● TASK INSTRUCTIONS
Find how many lines of the records hold the string "host" and reply with only that total.

***

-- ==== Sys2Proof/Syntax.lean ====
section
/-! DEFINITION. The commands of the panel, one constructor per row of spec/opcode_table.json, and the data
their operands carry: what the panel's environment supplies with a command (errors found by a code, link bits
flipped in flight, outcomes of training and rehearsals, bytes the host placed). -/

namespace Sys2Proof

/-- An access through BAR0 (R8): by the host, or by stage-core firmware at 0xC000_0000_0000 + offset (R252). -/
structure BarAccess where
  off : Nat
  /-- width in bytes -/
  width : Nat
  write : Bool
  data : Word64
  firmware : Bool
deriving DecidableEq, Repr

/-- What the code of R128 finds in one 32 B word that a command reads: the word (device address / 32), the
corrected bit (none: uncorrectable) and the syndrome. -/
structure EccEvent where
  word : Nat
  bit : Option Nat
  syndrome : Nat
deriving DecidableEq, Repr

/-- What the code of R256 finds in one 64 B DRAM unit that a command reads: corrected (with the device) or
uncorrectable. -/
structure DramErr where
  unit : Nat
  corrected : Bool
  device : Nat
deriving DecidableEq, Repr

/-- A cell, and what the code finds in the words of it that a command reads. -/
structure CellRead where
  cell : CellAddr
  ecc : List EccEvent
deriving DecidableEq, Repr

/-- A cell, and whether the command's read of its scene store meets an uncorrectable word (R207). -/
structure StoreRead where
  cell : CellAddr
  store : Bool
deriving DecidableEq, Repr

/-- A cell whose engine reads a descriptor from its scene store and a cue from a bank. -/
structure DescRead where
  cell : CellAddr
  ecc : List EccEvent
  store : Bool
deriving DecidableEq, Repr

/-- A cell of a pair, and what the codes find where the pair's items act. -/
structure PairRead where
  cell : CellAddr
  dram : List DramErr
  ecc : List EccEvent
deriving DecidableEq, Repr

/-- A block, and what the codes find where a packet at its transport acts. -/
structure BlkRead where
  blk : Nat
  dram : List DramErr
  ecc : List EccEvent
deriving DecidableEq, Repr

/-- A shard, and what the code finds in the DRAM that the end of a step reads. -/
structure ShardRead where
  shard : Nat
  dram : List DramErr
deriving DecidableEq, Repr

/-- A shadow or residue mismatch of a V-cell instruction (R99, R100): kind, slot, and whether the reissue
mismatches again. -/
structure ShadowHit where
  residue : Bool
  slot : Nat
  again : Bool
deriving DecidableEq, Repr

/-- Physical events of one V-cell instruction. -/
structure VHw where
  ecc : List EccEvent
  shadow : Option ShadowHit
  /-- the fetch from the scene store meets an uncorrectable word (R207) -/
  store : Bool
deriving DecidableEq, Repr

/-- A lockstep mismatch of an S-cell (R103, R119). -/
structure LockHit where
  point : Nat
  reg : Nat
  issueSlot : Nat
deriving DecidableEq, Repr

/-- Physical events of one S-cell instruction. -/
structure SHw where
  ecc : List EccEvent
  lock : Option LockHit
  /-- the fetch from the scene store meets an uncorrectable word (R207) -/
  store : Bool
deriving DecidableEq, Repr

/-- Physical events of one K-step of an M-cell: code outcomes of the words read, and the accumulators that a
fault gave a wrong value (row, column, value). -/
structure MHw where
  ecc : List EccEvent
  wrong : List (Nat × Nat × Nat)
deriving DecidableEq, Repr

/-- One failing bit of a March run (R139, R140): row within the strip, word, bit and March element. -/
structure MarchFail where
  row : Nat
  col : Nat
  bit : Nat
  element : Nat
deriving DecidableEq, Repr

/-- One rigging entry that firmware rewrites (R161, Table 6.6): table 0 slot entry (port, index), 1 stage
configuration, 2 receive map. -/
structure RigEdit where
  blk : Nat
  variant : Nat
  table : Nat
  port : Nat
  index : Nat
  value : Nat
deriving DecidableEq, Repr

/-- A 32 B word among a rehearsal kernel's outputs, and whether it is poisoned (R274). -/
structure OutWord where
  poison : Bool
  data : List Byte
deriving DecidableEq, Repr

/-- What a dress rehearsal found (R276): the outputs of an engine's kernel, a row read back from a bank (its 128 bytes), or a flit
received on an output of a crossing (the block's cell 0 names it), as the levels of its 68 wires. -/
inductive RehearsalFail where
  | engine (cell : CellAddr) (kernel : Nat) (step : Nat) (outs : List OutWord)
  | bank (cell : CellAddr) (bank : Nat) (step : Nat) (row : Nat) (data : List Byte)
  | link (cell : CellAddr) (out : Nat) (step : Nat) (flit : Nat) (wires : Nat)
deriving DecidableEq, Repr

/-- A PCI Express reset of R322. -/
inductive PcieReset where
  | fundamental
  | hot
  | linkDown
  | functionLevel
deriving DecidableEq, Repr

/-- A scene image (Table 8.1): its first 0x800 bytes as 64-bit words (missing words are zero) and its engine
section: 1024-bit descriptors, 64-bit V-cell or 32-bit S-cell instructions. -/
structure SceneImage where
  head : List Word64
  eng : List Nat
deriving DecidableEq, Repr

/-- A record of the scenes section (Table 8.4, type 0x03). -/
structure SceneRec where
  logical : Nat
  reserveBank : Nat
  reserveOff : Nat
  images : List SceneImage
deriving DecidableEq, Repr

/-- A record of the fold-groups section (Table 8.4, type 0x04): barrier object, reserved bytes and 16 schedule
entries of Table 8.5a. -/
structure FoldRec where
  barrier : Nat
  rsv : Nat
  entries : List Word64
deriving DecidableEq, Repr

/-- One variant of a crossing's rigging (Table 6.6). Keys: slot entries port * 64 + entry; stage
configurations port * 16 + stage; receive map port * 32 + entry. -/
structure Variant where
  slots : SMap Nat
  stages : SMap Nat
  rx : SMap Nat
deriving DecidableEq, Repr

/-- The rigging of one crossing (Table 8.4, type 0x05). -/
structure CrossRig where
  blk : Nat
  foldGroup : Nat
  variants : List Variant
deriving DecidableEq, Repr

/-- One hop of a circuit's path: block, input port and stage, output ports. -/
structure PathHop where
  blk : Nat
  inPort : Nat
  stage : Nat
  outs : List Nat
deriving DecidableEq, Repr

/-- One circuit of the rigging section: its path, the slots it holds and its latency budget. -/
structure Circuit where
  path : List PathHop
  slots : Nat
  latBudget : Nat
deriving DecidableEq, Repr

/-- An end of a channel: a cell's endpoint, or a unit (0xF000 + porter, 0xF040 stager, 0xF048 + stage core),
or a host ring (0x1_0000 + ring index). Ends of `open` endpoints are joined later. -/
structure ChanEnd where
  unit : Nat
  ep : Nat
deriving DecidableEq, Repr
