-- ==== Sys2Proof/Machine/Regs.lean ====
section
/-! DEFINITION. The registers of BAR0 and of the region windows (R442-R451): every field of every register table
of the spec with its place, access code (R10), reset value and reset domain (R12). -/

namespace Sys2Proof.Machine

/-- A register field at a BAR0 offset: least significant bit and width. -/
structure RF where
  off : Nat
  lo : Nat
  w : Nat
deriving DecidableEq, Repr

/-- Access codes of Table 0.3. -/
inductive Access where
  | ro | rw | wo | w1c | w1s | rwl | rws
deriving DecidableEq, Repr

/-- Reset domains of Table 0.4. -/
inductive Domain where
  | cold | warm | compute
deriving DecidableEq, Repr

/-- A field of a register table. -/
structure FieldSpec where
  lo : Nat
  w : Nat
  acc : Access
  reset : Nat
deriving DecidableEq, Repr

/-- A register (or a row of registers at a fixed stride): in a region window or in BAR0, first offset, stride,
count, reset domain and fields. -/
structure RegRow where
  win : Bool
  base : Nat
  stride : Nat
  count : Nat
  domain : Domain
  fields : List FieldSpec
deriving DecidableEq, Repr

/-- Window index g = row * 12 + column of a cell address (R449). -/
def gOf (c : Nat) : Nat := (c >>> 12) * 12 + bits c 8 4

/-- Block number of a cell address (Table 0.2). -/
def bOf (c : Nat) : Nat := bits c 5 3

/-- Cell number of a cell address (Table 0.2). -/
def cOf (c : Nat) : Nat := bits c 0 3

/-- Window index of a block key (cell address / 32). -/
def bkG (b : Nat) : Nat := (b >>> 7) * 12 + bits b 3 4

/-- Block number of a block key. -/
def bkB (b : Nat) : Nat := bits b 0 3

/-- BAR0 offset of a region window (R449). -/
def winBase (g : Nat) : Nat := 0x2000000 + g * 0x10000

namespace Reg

***

● ANSWER BOX
3